# The problem
Extract all lines from the data beneath that include the word "this".

# Extracted records
--------------------------------

theorem touchedRuns_inside (n mask : Nat) : ∀ r ∈ touchedRuns n mask, r.1 + r.2 ≤ n := by
  intro r hr
  unfold touchedRuns at hr
  split at hr
  · simp only [List.mem_singleton] at hr
    subst hr
    simp
  · rw [List.mem_filterMap] at hr
    obtain ⟨i, hi, h⟩ := hr
    rw [List.mem_range] at hi
    split at h
    · cases h
    · cases h
      simp; omega

theorem State.own_elemVerdict {s : State} {a : Word} {n : Nat} (h : s.Own a n) (m : Nat) (w : Bool) (lane : Nat) (addr : Word)
    (mask value : Nat) : s.elemVerdict s.cur.1 m w ⟨lane, addr, .own a.toNat, n, mask, value⟩ = .clear := by
  have key : ∀ l : List (Nat × Nat), (∀ r ∈ l, r.1 + r.2 ≤ n) →
      l.foldl (fun (v : Verdict) r => v.join (s.verdict s.cur.1 m ((Target.own a.toNat).plus r.1) w r.2)) Verdict.clear = .clear := by
    intro l
    induction l with
    | nil => intro _; rfl
    | cons r l ih =>
      intro hl
      have h1 : s.verdict s.cur.1 m ((Target.own a.toNat).plus r.1) w r.2 = .clear :=
        s.own_verdict h m w r.1 r.2 (hl r (by simp))
      rw [List.foldl_cons, h1]
      exact ih fun x hx => hl x (by simp [hx])
  exact key _ (touchedRuns_inside n mask)

/-- The element an own-scratchpad access makes. -/
theorem State.own_checkElem {s : State} {a : Word} {n : Nat} (h : s.Own a n) (w : Right) (lane mask value : Nat) :
    s.checkElem w lane a n mask value = .ok ⟨lane, a, .own a.toNat, n, mask, value⟩ := by
  simp [State.checkElem, s.own_target h, s.own_elemVerdict h]

/-- Elements all in the own scratchpad. -/
def OwnElems (s : State) (xs : List (Nat × Word × Nat × Nat × Nat)) : Prop := ∀ x ∈ xs, s.Own x.2.1 x.2.2.1

/-- The element of a checked own-scratchpad access. -/
def ownElem (x : Nat × Word × Nat × Nat × Nat) : Elem :=
  ⟨x.1, x.2.1, .own x.2.1.toNat, x.2.2.1, x.2.2.2.1, x.2.2.2.2⟩

theorem State.own_checkElems {s : State} (w : Right) (xs : List (Nat × Word × Nat × Nat × Nat)) (h : OwnElems s xs) :
    s.checkElems w xs = .ok (xs.map ownElem) := by
  induction xs with
  | nil => rfl
  | cons x r ih =>
    have h1 := h x (by simp)
    simp [State.checkElems, s.own_checkElem h1, ih fun y hy => h y (by simp [hy]), ownElem]

theorem State.own_verdicts {s : State} (w : Bool) (xs : List (Nat × Word × Nat × Nat × Nat)) (h : OwnElems s xs) :
    s.verdicts w (xs.map ownElem) = .clear := by
  unfold State.verdicts
  induction xs with
  | nil => rfl
  | cons x r ih =>
    rw [List.map_cons, List.foldl_cons]
    have h1 := s.own_elemVerdict (h x (by simp)) s.cur.2 w x.1 x.2.1 x.2.2.2.1 x.2.2.2.2
    simp only [ownElem] at h1 ⊢
    rw [h1]
    exact ih fun y hy => h y (by simp [hy])

/-- The reply an own-scratchpad load has at hand. -/
def State.ownReply (s : State) (x : Nat × Word × Nat × Nat × Nat) : Reply := replyOk x.1 (s.load (s.ownKey x.2.1) x.2.2.1) 0

theorem State.own_atHand {s : State} {x : Nat × Word × Nat × Nat × Nat} (h : s.Own x.2.1 x.2.2.1) :
    s.atHand (ownElem x) = some (.ok (s.load (s.ownKey x.2.1) x.2.2.1)) := by
  simp [State.atHand, ownElem, h.clean, State.ownKey]

theorem State.own_handReplies {s : State} (xs : List (Nat × Word × Nat × Nat × Nat)) (h : OwnElems s xs) :
    s.handReplies (xs.map ownElem) = .ok (xs.map s.ownReply) := by
  induction xs with
  | nil => rfl
  | cons x r ih =>
    simp only [List.map_cons, State.handReplies, s.own_atHand (h x (by simp)), ih fun y hy => h y (by simp [hy])]
    rfl

theorem State.own_touchHits (s : State) (xs : List (Nat × Word × Nat × Nat × Nat)) : s.touchHits (xs.map ownElem) = s := by
  unfold State.touchHits
  induction xs with
  | nil => rfl
  | cons x r ih => rw [List.map_cons, List.foldl_cons]; exact ih

theorem State.fullPort_free {s : State} (h : s.Free) (d : Reg) : s.fullPort s.cur.1 s.cur.2 d = false := by
  have := s.me.port?_none d h.noPorts
  simp only [State.me] at this
  simp [State.fullPort, this]

/-- A load all of whose elements lie in the own scratchpad completes at once. -/
theorem State.loads_own {s : State} (hf : s.Free) (la : La) (srcs writes : List Reg) (d : Dest) (xs : List (Nat × Word × Nat × Nat))
    (h : ∀ x ∈ xs, s.Own x.2.1 x.2.2.1) (hd : d ≠ .joined) :
    s.loads la srcs writes d xs =
      .next ((s.deliver s.cur.1 s.cur.2 d (xs.map fun x => replyOk x.1 (s.load (s.ownKey x.2.1) x.2.2.1) 0)).retire .on) := by
  have hx : OwnElems s (xs.map fun x => (x.1, x.2.1, x.2.2.1, x.2.2.2, 0)) := by
    intro y hy
    rw [List.mem_map] at hy
    obtain ⟨x, hx, rfl⟩ := hy
    exact h x hx
  have hfar : (((xs.map fun x => (x.1, x.2.1, x.2.2.1, x.2.2.2, 0)).map ownElem).filter fun e => (s.atHand e).isNone) = [] := by
    rw [List.filter_eq_nil_iff]
    intro e he
    rw [List.mem_map] at he
    obtain ⟨x, hx', rfl⟩ := he
    simp [s.own_atHand (hx x hx')]
  have hfp : ∀ r, s.fullPort s.cur.1 s.cur.2 r = false := s.fullPort_free hf
  unfold State.loads
  rw [State.gate_free hf, s.own_checkElems _ _ hx]
  simp only [s.own_verdicts _ _ hx, s.own_handReplies _ hx, hfar, s.own_touchHits]
  simp only [List.isEmpty_nil, if_true, reduceCtorEq, if_false]
  unfold State.complete
  simp only [State.pops_free hf, List.map_map]
  generalize hgot : xs.map (s.ownReply ∘ fun x => (x.1, x.2.1, x.2.2.1, x.2.2.2, 0)) = got
  have hgot' : xs.map (fun x => replyOk x.1 (s.load (s.ownKey x.2.1) x.2.2.1) 0) = got := hgot
  rw [hgot']
  cases d <;> cases got <;> first | exact absurd rfl hd | simp [Dest.scalar?, Dest.flow, hfp]

theorem ofBytes_lt : ∀ l : List Byte, ofBytes l < 2 ^ (8 * l.length)
  | [] => by simp [ofBytes]
  | b :: r => by
    have := ofBytes_lt r
    have hb := b.isLt
    simp only [ofBytes, List.length_cons, Nat.mul_add, Nat.pow_add]
    omega

theorem State.bytes_length (s : State) (k n : Nat) : (s.bytes k n).length = n := by
  induction n generalizing k <;> simp_all [State.bytes]

theorem State.load_lt (s : State) (k n : Nat) : s.load k n < 2 ^ (8 * n) := by
  have := ofBytes_lt (s.bytes k n)
  rwa [State.bytes_length] at this

theorem mergeBits_full (n v old : Nat) (hv : v < 2 ^ (8 * n)) (ho : old < 2 ^ (8 * n)) : mergeBits (fullMask n) v old = v := by
  have h : ∀ x, x < 2 ^ (8 * n) → x &&& fullMask n = x := by
    intro x hx
    rw [fullMask, Nat.and_two_pow_sub_one_eq_mod, Nat.mod_eq_of_lt hx]
  simp [mergeBits, h v hv, h old ho]

theorem State.storeMasked_full (s : State) (k n v : Nat) (hv : v < 2 ^ (8 * n)) :
    s.storeMasked k n (fullMask n) v = s.store k n v := by
  rw [State.storeMasked, mergeBits_full n v _ hv (s.load_lt k n)]

theorem fullMask_ne_zero (n : Nat) (hn : 0 < n) : fullMask n ≠ 0 := by
  have : 2 ^ 8 ≤ 2 ^ (8 * n) := Nat.pow_le_pow_right (by decide) (by omega)
  simp only [fullMask]; omega

theorem lastWrites_single (e : Elem) : lastWrites [e] = [e] := rfl

theorem Node.locked_nil (v : Node) : v.locked [] = false := by
  unfold Node.locked
  cases v.lock <;> rfl

theorem Source.isOneOf_nil (x : Source) : x.isOneOf [] = false := by cases x <;> rfl

theorem Core.forced_nil (k : Core) : k.forced [] = [] := by
  simp [Core.forced, Node.locked_nil, Source.isOneOf_nil]

theorem Core.plan_nil (k : Core) : k.plan [] = [] := by
  unfold Core.plan
  generalize hg : (fun (a : List (Nat × Region) × List Work) (e : Nat × Node) => _) = g
  have step : ∀ e, g ([], []) e = ([], []) := by intro e; rw [← hg]; rfl
  have key : ∀ l : List (Nat × Node), l.foldl g ([], []) = ([], []) := by
    intro l
    induction l with
    | nil => rfl
    | cons e r ih => rw [List.foldl_cons, step, ih]
  rw [key]

/-- With nothing demanded an instruction goes on. -/
theorem State.demanding_nil (s : State) (la : La) (srcs : List Reg) (go : Out) : s.demanding la srcs [] go = go := by
  simp [State.demanding, Core.plan_nil]

theorem State.retireViews_nil (s : State) (c : Nat) : s.retireViews c [] = s := by
  simp [State.retireViews, Node.locked_nil]

/-- The write of one element to the own scratchpad. -/
def State.storeElem (s : State) (e : Elem) : State :=
  match e.at_ with
  | .own o => s.storeOwn s.cur.1 e.addr o e.n e.mask e.value
  | _ => s

theorem lastWrites_subset : ∀ es : List Elem, ∀ e ∈ lastWrites es, e ∈ es
  | [], e, h => by simp [lastWrites] at h
  | x :: r, e, h => by
    have ih := lastWrites_subset r e
    simp only [lastWrites] at h
    split at h
    · exact List.mem_cons_of_mem _ (ih h)
    · rcases List.mem_cons.mp h with rfl | h
      · simp
      · exact List.mem_cons_of_mem _ (ih h)

/-- A store all of whose elements lie in the own scratchpad performs those not overwritten by a later lane, in order, and
completes. -/
theorem State.stores_own {s : State} (hf : s.Free) (la : La) (srcs : List Reg) (xs : List (Nat × Word × Nat × Nat × Nat))
    (h : OwnElems s xs) :
    s.stores la srcs xs = .next (((lastWrites (xs.map ownElem)).foldl State.storeElem s).retire .on) := by
  have own : ∀ e ∈ lastWrites (xs.map ownElem), ∃ x ∈ xs, e = ownElem x := by
    intro e he
    have := lastWrites_subset _ e he
    rw [List.mem_map] at this
    obtain ⟨x, hx, rfl⟩ := this
    exact ⟨x, hx, rfl⟩
  have hv : s.verdicts true (lastWrites (xs.map ownElem)) = .clear := by
    unfold State.verdicts
    revert own
    generalize lastWrites (xs.map ownElem) = l
    intro own
    induction l with
    | nil => rfl
    | cons e r ih =>
      obtain ⟨x, hx, rfl⟩ := own e (by simp)
      have h1 := s.own_elemVerdict (h x hx) s.cur.2 true x.1 x.2.1 x.2.2.2.1 x.2.2.2.2
      rw [List.foldl_cons]
      simp only [ownElem] at h1 ⊢
      rw [h1]
      exact ih fun y hy => own y (by simp [hy])
  have hr : ∀ p : Elem → Bool, (∀ x, p (ownElem x) = false) → (lastWrites (xs.map ownElem)).filter p = [] := by
    intro p hp
    rw [List.filter_eq_nil_iff]
    intro e he
    obtain ⟨x, _, rfl⟩ := own e he
    simp [hp]
  have hn : (lastWrites (xs.map ownElem)).find? (fun e => s.frameLocked e) = none := by
    rw [List.find?_eq_none]
    intro e he
    obtain ⟨x, _, rfl⟩ := own e he
    simp [State.frameLocked, ownElem]
  have near : ∀ p : Elem → Bool, (∀ x, p (ownElem x) = true) → (lastWrites (xs.map ownElem)).filter p = lastWrites (xs.map ownElem) := by
    intro p hp
    rw [List.filter_eq_self]
    intro e he
    obtain ⟨x, _, rfl⟩ := own e he
    exact hp x
  unfold State.stores
  rw [State.gate_free hf, s.own_checkElems _ _ h]
  simp only [hv, hn, Verdict.locks, Core.forced_nil, State.demanding_nil, State.retireViews_nil, State.pops_free hf]
  rw [hr (fun e => e.at_.isPad) (fun x => rfl), near (fun e => !e.at_.isVirt) (fun x => rfl), hr (fun e => e.at_.isVirt) (fun x => rfl)]
  simp only [List.length_nil, List.map_nil, State.drain, Drained.finish, State.spilled, List.isEmpty_nil, if_true, reduceCtorEq, if_false,
    ne_eq, not_true_eq_false, decide_false, Bool.false_and, Bool.false_eq_true]
  congr 2
  refine List.foldl_ext _ _ s ?_
  intro u e he
  obtain ⟨x, _, rfl⟩ := own e he
  rfl

/-! ### Acknowledged accesses -/

/-- What counting a write changes (R87). -/
theorem State.bump_frame (s : State) (k : Nat) : ∃ sr f, (s.bump k).2 = { s with serials := sr, fresh := f } := by
  unfold State.bump State.serial State.picked
  cases s.serials.find? fun e => e.1 == k with
  | some e => exact ⟨_, s.fresh, rfl⟩
  | none =>
    by_cases h : 2 ^ 73 ≤ k
    · exact ⟨_, s.fresh, by simp only [if_pos h]; rfl⟩
    · exact ⟨_, s.fresh + 1, by simp only [if_neg h]; rfl⟩

theorem State.serial_frame (s : State) (k : Nat) : ∃ sr f, (s.serial k).2 = { s with serials := sr, fresh := f } := by
  unfold State.serial State.picked
  cases s.serials.find? fun e => e.1 == k with
  | some e => exact ⟨_, s.fresh, rfl⟩
  | none =>
    by_cases h : 2 ^ 73 ≤ k
    · exact ⟨_, s.fresh, by simp only [if_pos h]; rfl⟩
    · exact ⟨_, s.fresh + 1, by simp only [if_neg h]; rfl⟩

theorem State.setBytes_frame (s : State) (k : Nat) (bs : List Byte) : ∃ m, s.setBytes k bs = { s with mem := m } := by
  induction bs generalizing s k with
  | nil => exact ⟨s.mem, rfl⟩
  | cons b r ih =>
    obtain ⟨m, h⟩ := ih (s.setByte k b) (k + 1)
    exact ⟨m, by rw [State.setBytes, h]; rfl⟩

theorem State.store_frame (s : State) (k n v : Nat) : ∃ m, s.store k n v = { s with mem := m } := s.setBytes_frame k _

theorem State.bump_mem (s : State) (k : Nat) : (s.bump k).2.mem = s.mem := by
  obtain ⟨_, _, h⟩ := s.bump_frame k
  rw [h]

/-- What an access performed in a scratchpad changes. -/
theorem State.applyPad_frame (s : State) (k : Nat) (a : Access) :
    ∃ m sr f, (s.applyPad k a).2.2 = { s with mem := m, serials := sr, fresh := f } := by
  have st : ∀ j n v l, ∃ m sr f, ((s.store j n v).bump l).2 = { s with mem := m, serials := sr, fresh := f } := by
    intro j n v l
    obtain ⟨m, h⟩ := s.store_frame j n v
    obtain ⟨sr, f, h'⟩ := (s.store j n v).bump_frame l
    exact ⟨m, sr, f, by rw [h', h]⟩
  cases a with
  | read n mask => exact ⟨_, _, _, rfl⟩
  | readAck n =>
    obtain ⟨sr, f, h⟩ := s.serial_frame (k / 128)
    exact ⟨s.mem, sr, f, h⟩
  | write n mask v =>
    by_cases h : mask = 0
    · exact ⟨s.mem, s.serials, s.fresh, by simp [State.applyPad, h]⟩
    · obtain ⟨m, sr, f, h'⟩ := st k n (mergeBits mask v (s.load k n)) (k / 128)
      exact ⟨m, sr, f, by simp only [State.applyPad, if_neg h]; exact h'⟩
  | writeAck n v => exact st k n v (k / 128)
  | rmw op sg n x cmp => exact st k n _ (k / 128)
  | fill => exact ⟨_, _, _, rfl⟩
  | writeback mask data => exact ⟨_, _, _, rfl⟩
  | touch f => exact ⟨_, _, _, rfl⟩

theorem State.Free.of_cores {s t : State} (h : s.Free) (hc : t.cores = s.cores) (hu : t.cur = s.cur) : t.Free := by
  have h1 : t.me = s.me := by simp [State.me, State.strand, State.core, hc, hu]
  have h2 : t.core t.cur.1 = s.core s.cur.1 := by simp [State.core, hc, hu]
  exact ⟨by rw [h1]; exact h.noPorts, by rw [h2, hu]; exact h.noCopies, by rw [h1]; exact h.noSkip, by rw [h1]; exact h.noPops,
    by rw [h1]; exact h.noRerun⟩

theorem State.own_checkAcked {s : State} {a : Word} {n : Nat} (h : s.Own a n) (rights : List Right) :
    s.checkAcked rights a n = .ok ⟨0, a, .own a.toNat, n, fullMask n, 0⟩ := by
  unfold State.checkAcked
  split
  · rename_i e he
    obtain ⟨w, -, hw⟩ := List.exists_of_findSome?_eq_some he
    simp [s.own_target h] at hw
  · exact s.own_checkElem h _ _ _ _

/-- An acknowledged access to the own scratchpad is performed and answered at once. -/
theorem State.acked_own {s : State} (hf : s.Free) {a : Word} {n : Nat} (h : s.Own a n) (la : La) (srcs writes : List Reg)
    (d : Dest) (rights : List Right) (acc : Access) (hd : d ≠ .joined) :
    s.acked la srcs writes d rights a n acc =
      (let r := s.applyPad (s.ownKey a) acc
       .next ((r.2.2.deliver s.cur.1 s.cur.2 d [replyOk 0 r.1 r.2.1]).retire .on)) := by
  unfold State.acked
  rw [State.gate_free hf, s.own_checkAcked h]
  simp only [s.own_elemVerdict h, Verdict.locks, Core.forced_nil, State.demanding_nil, State.retireViews_nil, h.clean]
  have hr := s.applyPad_frame (padKey s.cur.1 a.toNat) acc
  simp only [State.ownKey]
  generalize s.applyPad (padKey s.cur.1 a.toNat) acc = r at hr
  obtain ⟨m, sr, f, hr⟩ := hr
  have hfr : r.2.2.Free := hf.of_cores (by rw [hr]) (by rw [hr])
  have hcur : r.2.2.cur = s.cur := by rw [hr]
  unfold State.complete
  simp only [State.pops_free hfr]
  have hfp := State.fullPort_free hfr
  rw [hcur] at hfp
  cases d <;> first | exact absurd rfl hd | simp [Dest.scalar?, Dest.flow, hfp, hcur]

--------------------------------

# Response
  simp only [State.me] at this
  simp [State.fullPort, this]
  rwa [State.bytes_length] at this
    rw [List.mem_map] at this
    obtain ⟨x, hx, rfl⟩ := this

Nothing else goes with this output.